## What you have to do
From the data below, retype exactly the lines starting with the one that contains "((q - f.emin).toNat" and ending with the one that contains "f.roundInt mode zneg s e", both included.

(Stored data)
************

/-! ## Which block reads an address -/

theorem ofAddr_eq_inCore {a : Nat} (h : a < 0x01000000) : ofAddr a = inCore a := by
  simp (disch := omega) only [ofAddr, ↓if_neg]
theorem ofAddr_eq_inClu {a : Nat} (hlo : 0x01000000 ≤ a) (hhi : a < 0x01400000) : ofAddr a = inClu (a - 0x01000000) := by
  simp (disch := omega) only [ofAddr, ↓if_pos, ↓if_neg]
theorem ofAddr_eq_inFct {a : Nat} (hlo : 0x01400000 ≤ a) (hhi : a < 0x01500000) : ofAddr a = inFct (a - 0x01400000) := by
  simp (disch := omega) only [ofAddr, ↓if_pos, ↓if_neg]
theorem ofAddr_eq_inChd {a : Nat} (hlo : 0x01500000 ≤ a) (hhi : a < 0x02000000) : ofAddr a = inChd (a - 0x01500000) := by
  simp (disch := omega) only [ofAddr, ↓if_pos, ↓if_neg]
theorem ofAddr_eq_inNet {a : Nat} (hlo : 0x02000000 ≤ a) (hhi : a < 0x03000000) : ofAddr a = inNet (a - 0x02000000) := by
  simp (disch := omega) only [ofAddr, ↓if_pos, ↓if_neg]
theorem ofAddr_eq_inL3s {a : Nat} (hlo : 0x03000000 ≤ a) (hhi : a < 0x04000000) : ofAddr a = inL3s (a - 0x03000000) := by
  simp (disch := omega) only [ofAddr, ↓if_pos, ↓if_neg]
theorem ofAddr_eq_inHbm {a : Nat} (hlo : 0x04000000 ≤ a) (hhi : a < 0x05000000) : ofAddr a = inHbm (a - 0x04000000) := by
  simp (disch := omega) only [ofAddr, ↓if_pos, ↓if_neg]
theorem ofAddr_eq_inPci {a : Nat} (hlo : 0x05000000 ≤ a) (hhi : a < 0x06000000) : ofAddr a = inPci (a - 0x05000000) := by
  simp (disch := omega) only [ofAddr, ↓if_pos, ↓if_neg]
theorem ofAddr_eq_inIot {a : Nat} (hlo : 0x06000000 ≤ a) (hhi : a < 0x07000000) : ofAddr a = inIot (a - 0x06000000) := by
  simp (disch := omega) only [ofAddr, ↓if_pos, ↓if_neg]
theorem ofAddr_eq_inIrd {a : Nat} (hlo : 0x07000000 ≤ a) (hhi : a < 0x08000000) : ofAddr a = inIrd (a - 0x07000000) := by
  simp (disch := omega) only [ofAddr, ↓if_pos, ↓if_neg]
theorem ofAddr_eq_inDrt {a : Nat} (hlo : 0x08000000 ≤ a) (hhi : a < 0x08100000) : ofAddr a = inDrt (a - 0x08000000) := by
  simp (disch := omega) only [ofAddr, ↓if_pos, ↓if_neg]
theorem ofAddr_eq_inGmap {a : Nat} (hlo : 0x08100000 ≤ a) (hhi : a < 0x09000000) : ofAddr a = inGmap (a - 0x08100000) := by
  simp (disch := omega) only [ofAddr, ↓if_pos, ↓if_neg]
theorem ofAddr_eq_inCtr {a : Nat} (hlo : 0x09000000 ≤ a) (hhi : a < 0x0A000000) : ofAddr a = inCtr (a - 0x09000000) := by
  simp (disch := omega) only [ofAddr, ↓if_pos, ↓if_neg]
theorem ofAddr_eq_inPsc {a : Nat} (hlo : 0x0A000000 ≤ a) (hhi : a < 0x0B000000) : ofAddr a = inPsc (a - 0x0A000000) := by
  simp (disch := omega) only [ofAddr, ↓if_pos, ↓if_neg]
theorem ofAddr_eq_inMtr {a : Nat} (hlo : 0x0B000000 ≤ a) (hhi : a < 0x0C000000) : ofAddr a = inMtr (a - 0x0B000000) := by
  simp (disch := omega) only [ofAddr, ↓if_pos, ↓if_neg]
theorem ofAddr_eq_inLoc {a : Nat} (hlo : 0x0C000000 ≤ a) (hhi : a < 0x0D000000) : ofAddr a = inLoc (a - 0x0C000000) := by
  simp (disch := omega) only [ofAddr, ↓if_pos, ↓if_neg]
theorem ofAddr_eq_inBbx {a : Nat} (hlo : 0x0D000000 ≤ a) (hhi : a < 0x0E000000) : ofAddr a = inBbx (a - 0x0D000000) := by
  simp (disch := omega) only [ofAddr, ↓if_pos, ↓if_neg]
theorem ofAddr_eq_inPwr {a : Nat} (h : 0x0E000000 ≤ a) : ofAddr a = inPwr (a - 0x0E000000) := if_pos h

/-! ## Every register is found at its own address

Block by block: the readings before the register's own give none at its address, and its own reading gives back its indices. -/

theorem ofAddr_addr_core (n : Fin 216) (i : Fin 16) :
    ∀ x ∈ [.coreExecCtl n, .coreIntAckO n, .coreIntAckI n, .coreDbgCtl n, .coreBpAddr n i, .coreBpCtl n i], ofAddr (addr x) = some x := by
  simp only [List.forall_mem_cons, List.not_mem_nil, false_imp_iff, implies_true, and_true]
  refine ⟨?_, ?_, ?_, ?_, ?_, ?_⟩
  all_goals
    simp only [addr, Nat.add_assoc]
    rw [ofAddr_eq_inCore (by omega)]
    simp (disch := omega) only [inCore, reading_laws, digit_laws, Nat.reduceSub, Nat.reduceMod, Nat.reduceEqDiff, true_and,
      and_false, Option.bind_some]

************

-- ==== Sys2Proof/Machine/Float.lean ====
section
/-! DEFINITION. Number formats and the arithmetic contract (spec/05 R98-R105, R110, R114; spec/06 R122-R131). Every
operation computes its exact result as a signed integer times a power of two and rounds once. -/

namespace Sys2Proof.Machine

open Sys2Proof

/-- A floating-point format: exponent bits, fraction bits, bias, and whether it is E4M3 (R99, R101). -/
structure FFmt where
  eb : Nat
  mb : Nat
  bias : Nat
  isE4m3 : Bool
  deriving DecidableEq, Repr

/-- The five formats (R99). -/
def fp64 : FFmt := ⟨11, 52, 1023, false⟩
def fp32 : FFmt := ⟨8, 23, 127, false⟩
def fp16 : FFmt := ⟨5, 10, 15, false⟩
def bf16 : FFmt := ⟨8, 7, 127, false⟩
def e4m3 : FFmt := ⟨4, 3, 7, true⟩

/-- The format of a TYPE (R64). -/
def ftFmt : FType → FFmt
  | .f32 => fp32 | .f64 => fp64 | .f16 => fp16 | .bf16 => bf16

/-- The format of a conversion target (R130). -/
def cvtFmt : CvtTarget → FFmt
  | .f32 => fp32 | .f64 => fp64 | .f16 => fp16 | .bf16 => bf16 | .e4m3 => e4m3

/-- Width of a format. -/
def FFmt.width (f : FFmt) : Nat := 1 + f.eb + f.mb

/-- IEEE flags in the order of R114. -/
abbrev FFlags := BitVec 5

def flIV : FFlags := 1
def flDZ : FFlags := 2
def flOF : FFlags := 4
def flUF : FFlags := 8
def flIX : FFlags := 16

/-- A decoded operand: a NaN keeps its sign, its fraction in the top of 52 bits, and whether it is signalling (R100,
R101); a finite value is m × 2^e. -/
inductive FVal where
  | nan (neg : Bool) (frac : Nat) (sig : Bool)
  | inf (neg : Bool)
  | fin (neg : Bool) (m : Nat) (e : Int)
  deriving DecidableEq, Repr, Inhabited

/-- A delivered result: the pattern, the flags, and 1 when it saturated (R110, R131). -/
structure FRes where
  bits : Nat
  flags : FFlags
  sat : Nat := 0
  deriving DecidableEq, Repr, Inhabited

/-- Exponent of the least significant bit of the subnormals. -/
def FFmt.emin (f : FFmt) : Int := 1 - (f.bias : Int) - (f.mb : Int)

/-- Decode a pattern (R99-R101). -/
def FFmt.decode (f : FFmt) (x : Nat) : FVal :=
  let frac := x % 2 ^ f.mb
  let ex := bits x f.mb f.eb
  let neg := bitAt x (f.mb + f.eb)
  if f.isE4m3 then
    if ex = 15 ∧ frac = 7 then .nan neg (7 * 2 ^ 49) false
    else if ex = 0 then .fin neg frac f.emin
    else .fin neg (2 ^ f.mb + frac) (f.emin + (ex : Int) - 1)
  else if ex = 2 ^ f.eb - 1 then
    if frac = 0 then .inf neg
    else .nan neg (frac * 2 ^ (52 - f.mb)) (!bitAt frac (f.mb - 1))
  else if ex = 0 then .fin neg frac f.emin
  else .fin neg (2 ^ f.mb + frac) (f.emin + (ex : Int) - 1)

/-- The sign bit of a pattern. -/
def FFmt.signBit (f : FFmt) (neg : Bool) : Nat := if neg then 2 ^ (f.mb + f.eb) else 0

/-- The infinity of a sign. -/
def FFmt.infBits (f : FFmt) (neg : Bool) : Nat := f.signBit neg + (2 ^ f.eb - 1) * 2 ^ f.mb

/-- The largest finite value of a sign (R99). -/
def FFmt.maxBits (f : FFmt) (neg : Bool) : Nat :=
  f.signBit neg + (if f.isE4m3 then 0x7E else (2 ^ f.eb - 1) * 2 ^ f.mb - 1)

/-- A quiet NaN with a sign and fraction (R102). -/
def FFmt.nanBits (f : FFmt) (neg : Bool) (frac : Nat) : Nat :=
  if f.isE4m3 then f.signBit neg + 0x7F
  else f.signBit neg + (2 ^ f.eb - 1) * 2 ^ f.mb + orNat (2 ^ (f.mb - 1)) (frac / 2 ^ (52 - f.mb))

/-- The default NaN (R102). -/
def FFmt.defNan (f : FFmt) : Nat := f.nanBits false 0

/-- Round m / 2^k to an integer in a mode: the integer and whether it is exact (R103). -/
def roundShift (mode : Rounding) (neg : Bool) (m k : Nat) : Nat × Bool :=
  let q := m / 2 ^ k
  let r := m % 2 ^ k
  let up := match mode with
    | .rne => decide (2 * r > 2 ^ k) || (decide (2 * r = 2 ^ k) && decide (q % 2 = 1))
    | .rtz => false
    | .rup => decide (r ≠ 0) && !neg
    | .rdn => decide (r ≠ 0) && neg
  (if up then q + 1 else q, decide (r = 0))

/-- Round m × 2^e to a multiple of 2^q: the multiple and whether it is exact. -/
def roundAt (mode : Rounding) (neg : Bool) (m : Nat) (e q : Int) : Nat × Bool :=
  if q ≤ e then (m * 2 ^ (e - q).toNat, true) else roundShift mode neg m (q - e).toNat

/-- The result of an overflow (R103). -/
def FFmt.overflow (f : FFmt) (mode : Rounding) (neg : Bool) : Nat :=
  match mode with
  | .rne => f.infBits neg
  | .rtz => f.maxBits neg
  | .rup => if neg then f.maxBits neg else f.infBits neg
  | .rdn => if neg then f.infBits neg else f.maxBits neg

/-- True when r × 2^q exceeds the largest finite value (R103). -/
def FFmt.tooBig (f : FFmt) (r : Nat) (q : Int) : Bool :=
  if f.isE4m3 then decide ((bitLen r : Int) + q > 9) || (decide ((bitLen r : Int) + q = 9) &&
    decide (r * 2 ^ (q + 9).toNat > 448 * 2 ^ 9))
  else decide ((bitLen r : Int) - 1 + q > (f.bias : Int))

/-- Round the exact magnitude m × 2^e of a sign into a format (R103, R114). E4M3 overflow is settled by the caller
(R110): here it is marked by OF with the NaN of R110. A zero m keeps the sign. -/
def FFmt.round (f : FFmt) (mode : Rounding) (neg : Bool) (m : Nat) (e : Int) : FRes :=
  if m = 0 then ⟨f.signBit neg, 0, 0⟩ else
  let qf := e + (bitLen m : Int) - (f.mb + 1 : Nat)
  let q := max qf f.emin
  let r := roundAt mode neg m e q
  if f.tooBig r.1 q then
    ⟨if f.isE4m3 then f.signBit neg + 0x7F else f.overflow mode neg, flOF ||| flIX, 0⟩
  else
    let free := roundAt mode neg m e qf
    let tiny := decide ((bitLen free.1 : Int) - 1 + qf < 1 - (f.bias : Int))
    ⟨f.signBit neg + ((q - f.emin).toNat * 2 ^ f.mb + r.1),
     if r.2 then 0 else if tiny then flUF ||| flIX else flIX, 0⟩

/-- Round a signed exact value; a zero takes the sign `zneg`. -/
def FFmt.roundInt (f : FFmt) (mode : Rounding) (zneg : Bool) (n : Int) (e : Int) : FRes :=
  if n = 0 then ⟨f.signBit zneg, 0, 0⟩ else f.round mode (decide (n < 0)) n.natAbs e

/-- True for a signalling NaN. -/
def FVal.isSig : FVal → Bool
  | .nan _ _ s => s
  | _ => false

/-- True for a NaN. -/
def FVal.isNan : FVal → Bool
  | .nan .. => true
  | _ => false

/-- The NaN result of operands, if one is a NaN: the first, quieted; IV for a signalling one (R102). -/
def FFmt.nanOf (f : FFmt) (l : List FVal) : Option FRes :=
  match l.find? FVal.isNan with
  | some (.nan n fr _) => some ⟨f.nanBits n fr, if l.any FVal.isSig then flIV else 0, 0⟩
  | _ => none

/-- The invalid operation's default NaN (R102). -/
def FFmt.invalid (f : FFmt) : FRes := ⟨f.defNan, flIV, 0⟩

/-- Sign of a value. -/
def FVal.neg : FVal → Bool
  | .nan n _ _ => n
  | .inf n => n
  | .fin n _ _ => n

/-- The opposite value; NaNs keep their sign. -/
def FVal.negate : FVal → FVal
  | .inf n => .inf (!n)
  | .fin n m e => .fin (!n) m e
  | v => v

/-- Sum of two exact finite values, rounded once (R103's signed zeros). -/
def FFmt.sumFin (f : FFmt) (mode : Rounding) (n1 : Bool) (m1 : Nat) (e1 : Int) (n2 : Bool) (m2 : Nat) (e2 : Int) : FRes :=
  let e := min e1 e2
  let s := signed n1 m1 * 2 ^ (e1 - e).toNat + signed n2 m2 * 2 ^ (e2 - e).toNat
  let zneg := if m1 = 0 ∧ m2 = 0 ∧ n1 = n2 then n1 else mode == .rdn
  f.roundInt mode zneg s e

************

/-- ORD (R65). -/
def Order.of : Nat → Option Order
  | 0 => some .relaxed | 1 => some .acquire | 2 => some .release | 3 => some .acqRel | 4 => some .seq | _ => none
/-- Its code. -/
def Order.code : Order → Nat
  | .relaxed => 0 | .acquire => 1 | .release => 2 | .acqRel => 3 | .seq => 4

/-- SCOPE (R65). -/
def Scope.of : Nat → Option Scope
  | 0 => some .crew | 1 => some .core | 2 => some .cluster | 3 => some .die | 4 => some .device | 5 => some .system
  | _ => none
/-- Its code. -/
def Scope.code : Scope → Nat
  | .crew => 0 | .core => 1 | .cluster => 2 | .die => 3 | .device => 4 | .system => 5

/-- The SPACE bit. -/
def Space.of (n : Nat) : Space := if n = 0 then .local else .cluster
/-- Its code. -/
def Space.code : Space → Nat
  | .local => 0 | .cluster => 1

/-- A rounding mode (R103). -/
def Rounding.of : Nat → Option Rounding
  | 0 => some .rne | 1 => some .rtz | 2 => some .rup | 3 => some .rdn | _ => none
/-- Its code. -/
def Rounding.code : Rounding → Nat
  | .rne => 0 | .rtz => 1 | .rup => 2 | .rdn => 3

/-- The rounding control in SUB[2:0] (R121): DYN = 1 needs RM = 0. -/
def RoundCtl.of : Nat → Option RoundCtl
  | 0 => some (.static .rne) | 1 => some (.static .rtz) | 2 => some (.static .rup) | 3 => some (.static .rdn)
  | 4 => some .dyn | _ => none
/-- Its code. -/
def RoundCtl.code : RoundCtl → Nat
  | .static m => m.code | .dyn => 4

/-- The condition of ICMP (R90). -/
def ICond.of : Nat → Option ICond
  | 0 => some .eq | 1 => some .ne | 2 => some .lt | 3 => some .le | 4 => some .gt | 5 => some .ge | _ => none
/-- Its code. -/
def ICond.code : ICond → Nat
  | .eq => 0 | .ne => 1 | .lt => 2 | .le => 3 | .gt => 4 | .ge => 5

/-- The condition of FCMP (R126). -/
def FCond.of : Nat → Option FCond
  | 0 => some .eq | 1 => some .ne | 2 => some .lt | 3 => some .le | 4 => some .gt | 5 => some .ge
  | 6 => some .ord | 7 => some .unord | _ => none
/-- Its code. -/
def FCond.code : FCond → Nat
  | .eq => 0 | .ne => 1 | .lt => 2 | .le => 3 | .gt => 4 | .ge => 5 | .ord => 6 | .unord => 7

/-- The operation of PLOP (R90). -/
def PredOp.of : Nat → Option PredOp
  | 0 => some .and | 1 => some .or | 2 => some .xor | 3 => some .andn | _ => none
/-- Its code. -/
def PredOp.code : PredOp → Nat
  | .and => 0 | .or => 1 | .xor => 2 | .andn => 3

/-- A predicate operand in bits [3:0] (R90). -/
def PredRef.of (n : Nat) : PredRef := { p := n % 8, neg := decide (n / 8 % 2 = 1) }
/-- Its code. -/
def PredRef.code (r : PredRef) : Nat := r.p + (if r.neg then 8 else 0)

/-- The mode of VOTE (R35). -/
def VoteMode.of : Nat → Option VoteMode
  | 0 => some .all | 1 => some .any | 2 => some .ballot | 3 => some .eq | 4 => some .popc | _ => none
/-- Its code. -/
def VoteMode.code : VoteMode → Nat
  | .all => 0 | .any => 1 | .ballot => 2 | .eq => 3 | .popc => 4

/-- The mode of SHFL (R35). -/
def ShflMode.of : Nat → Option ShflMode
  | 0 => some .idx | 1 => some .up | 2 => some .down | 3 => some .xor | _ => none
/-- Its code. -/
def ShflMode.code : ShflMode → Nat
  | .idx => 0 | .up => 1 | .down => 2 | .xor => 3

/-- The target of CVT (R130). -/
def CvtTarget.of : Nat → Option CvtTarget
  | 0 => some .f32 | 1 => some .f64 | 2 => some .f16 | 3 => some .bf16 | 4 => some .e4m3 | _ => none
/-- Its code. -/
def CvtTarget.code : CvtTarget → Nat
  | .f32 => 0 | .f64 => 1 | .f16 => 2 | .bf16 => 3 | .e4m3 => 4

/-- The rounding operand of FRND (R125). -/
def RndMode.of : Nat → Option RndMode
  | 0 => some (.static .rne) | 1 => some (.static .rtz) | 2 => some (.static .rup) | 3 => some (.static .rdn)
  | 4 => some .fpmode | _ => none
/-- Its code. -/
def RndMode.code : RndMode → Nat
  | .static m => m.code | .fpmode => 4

************

## Answer to this task
    ⟨f.signBit neg + ((q - f.emin).toNat * 2 ^ f.mb + r.1),
     if r.2 then 0 else if tiny then flUF ||| flIX else flIX, 0⟩

/-- Round a signed exact value; a zero takes the sign `zneg`. -/
def FFmt.roundInt (f : FFmt) (mode : Rounding) (zneg : Bool) (n : Int) (e : Int) : FRes :=
  if n = 0 then ⟨f.signBit zneg, 0, 0⟩ else f.round mode (decide (n < 0)) n.natAbs e

/-- True for a signalling NaN. -/
def FVal.isSig : FVal → Bool
  | .nan _ _ s => s
  | _ => false

/-- True for a NaN. -/
def FVal.isNan : FVal → Bool
  | .nan .. => true
  | _ => false

/-- The NaN result of operands, if one is a NaN: the first, quieted; IV for a signalling one (R102). -/
def FFmt.nanOf (f : FFmt) (l : List FVal) : Option FRes :=
  match l.find? FVal.isNan with
  | some (.nan n fr _) => some ⟨f.nanBits n fr, if l.any FVal.isSig then flIV else 0, 0⟩
  | _ => none

/-- The invalid operation's default NaN (R102). -/
def FFmt.invalid (f : FFmt) : FRes := ⟨f.defNan, flIV, 0⟩

/-- Sign of a value. -/
def FVal.neg : FVal → Bool
  | .nan n _ _ => n
  | .inf n => n
  | .fin n _ _ => n

/-- The opposite value; NaNs keep their sign. -/
def FVal.negate : FVal → FVal
  | .inf n => .inf (!n)
  | .fin n m e => .fin (!n) m e
  | v => v

/-- Sum of two exact finite values, rounded once (R103's signed zeros). -/
def FFmt.sumFin (f : FFmt) (mode : Rounding) (n1 : Bool) (m1 : Nat) (e1 : Int) (n2 : Bool) (m2 : Nat) (e2 : Int) : FRes :=
  let e := min e1 e2
  let s := signed n1 m1 * 2 ^ (e1 - e).toNat + signed n2 m2 * 2 ^ (e2 - e).toNat
  let zneg := if m1 = 0 ∧ m2 = 0 ∧ n1 = n2 then n1 else mode == .rdn
  f.roundInt mode zneg s e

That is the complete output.